INPUT FOR THIS TASK below:
@[simp] theorem State.alterTeam_threads (s : State) (n : Nat) (f : Team → Team) : (s.alterTeam n f).threads = s.threads := rfl
@[simp] theorem State.alterTeam_groups (s : State) (n : Nat) (f : Team → Team) : (s.alterTeam n f).groups = s.groups := rfl
@[simp] theorem State.alterTeam_cores (s : State) (n : Nat) (f : Team → Team) : (s.alterTeam n f).cores = s.cores := rfl
@[simp] theorem State.alterTeam_dies (s : State) (n : Nat) (f : Team → Team) : (s.alterTeam n f).dies = s.dies := rfl
@[simp] theorem State.alterTeam_contexts (s : State) (n : Nat) (f : Team → Team) : (s.alterTeam n f).contexts = s.contexts := rfl
@[simp] theorem State.alterTeam_grids (s : State) (n : Nat) (f : Team → Team) : (s.alterTeam n f).grids = s.grids := rfl
@[simp] theorem State.alterTeam_mem (s : State) (n : Nat) (f : Team → Team) : (s.alterTeam n f).mem = s.mem := rfl
@[simp] theorem State.alterTeam_seq (s : State) (n : Nat) (f : Team → Team) : (s.alterTeam n f).seq = s.seq := rfl
@[simp] theorem State.alterTeam_hist (s : State) (n : Nat) (f : Team → Team) : (s.alterTeam n f).hist = s.hist := rfl
@[simp] theorem State.alterTeam_past (s : State) (n : Nat) (f : Team → Team) : (s.alterTeam n f).past = s.past := rfl
@[simp] theorem State.alterTeam_leases (s : State) (n : Nat) (f : Team → Team) : (s.alterTeam n f).leases = s.leases := rfl
@[simp] theorem State.alterTeam_wmax (s : State) (n : Nat) (f : Team → Team) : (s.alterTeam n f).wmax = s.wmax := rfl
@[simp] theorem State.alterTeam_poison (s : State) (n : Nat) (f : Team → Team) : (s.alterTeam n f).poison = s.poison := rfl
@[simp] theorem State.alterTeam_dtime (s : State) (n : Nat) (f : Team → Team) : (s.alterTeam n f).dtime = s.dtime := rfl
@[simp] theorem State.alterTeam_llc (s : State) (n : Nat) (f : Team → Team) : (s.alterTeam n f).llc = s.llc := rfl
@[simp] theorem State.alterTeam_pages (s : State) (n : Nat) (f : Team → Team) : (s.alterTeam n f).pages = s.pages := rfl
@[simp] theorem State.alterTeam_epochAt (s : State) (n : Nat) (f : Team → Team) : (s.alterTeam n f).epochAt = s.epochAt := rfl
@[simp] theorem State.alterTeam_pwm (s : State) (n : Nat) (f : Team → Team) : (s.alterTeam n f).pwm = s.pwm := rfl
@[simp] theorem State.alterTeam_pgmode (s : State) (n : Nat) (f : Team → Team) : (s.alterTeam n f).pgmode = s.pgmode := rfl
@[simp] theorem State.alterTeam_accesses (s : State) (n : Nat) (f : Team → Team) : (s.alterTeam n f).accesses = s.accesses := rfl
@[simp] theorem State.alterTeam_commands (s : State) (n : Nat) (f : Team → Team) : (s.alterTeam n f).commands = s.commands := rfl
@[simp] theorem State.alterTeam_heldPushes (s : State) (n : Nat) (f : Team → Team) : (s.alterTeam n f).heldPushes = s.heldPushes := rfl
@[simp] theorem State.alterTeam_channels (s : State) (n : Nat) (f : Team → Team) : (s.alterTeam n f).channels = s.channels := rfl
@[simp] theorem State.alterTeam_msgs (s : State) (n : Nat) (f : Team → Team) : (s.alterTeam n f).msgs = s.msgs := rfl
@[simp] theorem State.alterTeam_outbox (s : State) (n : Nat) (f : Team → Team) : (s.alterTeam n f).outbox = s.outbox := rfl
@[simp] theorem State.alterTeam_unsent (s : State) (n : Nat) (f : Team → Team) : (s.alterTeam n f).unsent = s.unsent := rfl
@[simp] theorem State.alterTeam_reports (s : State) (n : Nat) (f : Team → Team) : (s.alterTeam n f).reports = s.reports := rfl
@[simp] theorem State.alterTeam_images (s : State) (n : Nat) (f : Team → Team) : (s.alterTeam n f).images = s.images := rfl
@[simp] theorem State.alterTeam_restored (s : State) (n : Nat) (f : Team → Team) : (s.alterTeam n f).restored = s.restored := rfl
@[simp] theorem State.alterTeam_gives (s : State) (n : Nat) (f : Team → Team) : (s.alterTeam n f).gives = s.gives := rfl
@[simp] theorem State.alterTeam_replay (s : State) (n : Nat) (f : Team → Team) : (s.alterTeam n f).replay = s.replay := rfl
@[simp] theorem State.alterTeam_rpstat (s : State) (n : Nat) (f : Team → Team) : (s.alterTeam n f).rpstat = s.rpstat := rfl
@[simp] theorem State.alterTeam_htbase (s : State) (n : Nat) (f : Team → Team) : (s.alterTeam n f).htbase = s.htbase := rfl
@[simp] theorem State.alterTeam_htsize (s : State) (n : Nat) (f : Team → Team) : (s.alterTeam n f).htsize = s.htsize := rfl
@[simp] theorem State.alterTeam_netcfg (s : State) (n : Nat) (f : Team → Team) : (s.alterTeam n f).netcfg = s.netcfg := rfl
@[simp] theorem State.alterTeam_devnum (s : State) (n : Nat) (f : Team → Team) : (s.alterTeam n f).devnum = s.devnum := rfl
@[simp] theorem State.alterTeam_lastReset (s : State) (n : Nat) (f : Team → Team) : (s.alterTeam n f).lastReset = s.lastReset := rfl
@[simp] theorem State.alterTeam_ports (s : State) (n : Nat) (f : Team → Team) : (s.alterTeam n f).ports = s.ports := rfl
@[simp] theorem State.alterTeam_conns (s : State) (n : Nat) (f : Team → Team) : (s.alterTeam n f).conns = s.conns := rfl
@[simp] theorem State.alterTeam_limit (s : State) (n : Nat) (f : Team → Team) : (s.alterTeam n f).limit = s.limit := rfl
@[simp] theorem State.alterTeam_measured (s : State) (n : Nat) (f : Team → Team) : (s.alterTeam n f).measured = s.measured := rfl
@[simp] theorem State.alterTeam_verified (s : State) (n : Nat) (f : Team → Team) : (s.alterTeam n f).verified = s.verified := rfl
@[simp] theorem State.alterTeam_rejected (s : State) (n : Nat) (f : Team → Team) : (s.alterTeam n f).rejected = s.rejected := rfl
@[simp] theorem State.alterTeam_strap (s : State) (n : Nat) (f : Team → Team) : (s.alterTeam n f).strap = s.strap := rfl
@[simp] theorem State.alterTeam_gave (s : State) (n : Nat) (f : Team → Team) : (s.alterTeam n f).gave = s.gave := rfl
@[simp] theorem State.alterTeam_remains (s : State) (n : Nat) (f : Team → Team) : (s.alterTeam n f).remains = s.remains := rfl
@[simp] theorem State.alterTeam_fresh (s : State) (n : Nat) (f : Team → Team) : (s.alterTeam n f).fresh = s.fresh := rfl
@[simp] theorem State.alterTeam_drawn (s : State) (n : Nat) (f : Team → Team) : (s.alterTeam n f).drawn = s.drawn := rfl
@[simp] theorem State.alterTeam_cur (s : State) (n : Nat) (f : Team → Team) : (s.alterTeam n f).cur = s.cur := rfl
@[simp] theorem State.alterTeam_noise (s : State) (n : Nat) (f : Team → Team) : (s.alterTeam n f).noise = s.noise := rfl
@[simp] theorem State.alterTeam_sched (s : State) (n : Nat) (f : Team → Team) : (s.alterTeam n f).sched = s.sched := rfl
@[simp] theorem State.alterTeam_thread (s : State) (n : Nat) (f : Team → Team) (u : ThreadId) : (s.alterTeam n f).thread u = s.thread u := rfl
@[simp] theorem State.alterTeam_group (s : State) (n : Nat) (f : Team → Team) (k : Nat) : (s.alterTeam n f).group k = s.group k := rfl
@[simp] theorem State.alterTeam_core (s : State) (n : Nat) (f : Team → Team) (e : CoreId) : (s.alterTeam n f).core e = s.core e := rfl
@[simp] theorem State.alterTeam_die (s : State) (n : Nat) (f : Team → Team) (k : Nat) : (s.alterTeam n f).die k = s.die k := rfl
@[simp] theorem State.alterTeam_array (s : State) (n : Nat) (f : Team → Team) (e : CoreId) (a : Nat) : (s.alterTeam n f).array e a = s.array e a := rfl
@[simp] theorem State.alterTeam_barrier (s : State) (n : Nat) (f : Team → Team) (e : CoreId) (o : Nat) : (s.alterTeam n f).barrier e o = s.barrier e o := rfl
@[simp] theorem State.alterTeam_context (s : State) (n : Nat) (f : Team → Team) (k : Nat) : (s.alterTeam n f).context k = s.context k := rfl
@[simp] theorem State.alterTeam_byte (s : State) (n : Nat) (f : Team → Team) (a : Nat) : (s.alterTeam n f).byte a = s.byte a := rfl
End of INPUT FOR THIS TASK.
The answer should contain only the lines from the first line of the entries through the line holding "s.dies := rfl", each exactly as written.

▸ **SOLUTION FOR THIS EXERCISE**:
@[simp] theorem State.alterTeam_threads (s : State) (n : Nat) (f : Team → Team) : (s.alterTeam n f).threads = s.threads := rfl
@[simp] theorem State.alterTeam_groups (s : State) (n : Nat) (f : Team → Team) : (s.alterTeam n f).groups = s.groups := rfl
@[simp] theorem State.alterTeam_cores (s : State) (n : Nat) (f : Team → Team) : (s.alterTeam n f).cores = s.cores := rfl
@[simp] theorem State.alterTeam_dies (s : State) (n : Nat) (f : Team → Team) : (s.alterTeam n f).dies = s.dies := rfl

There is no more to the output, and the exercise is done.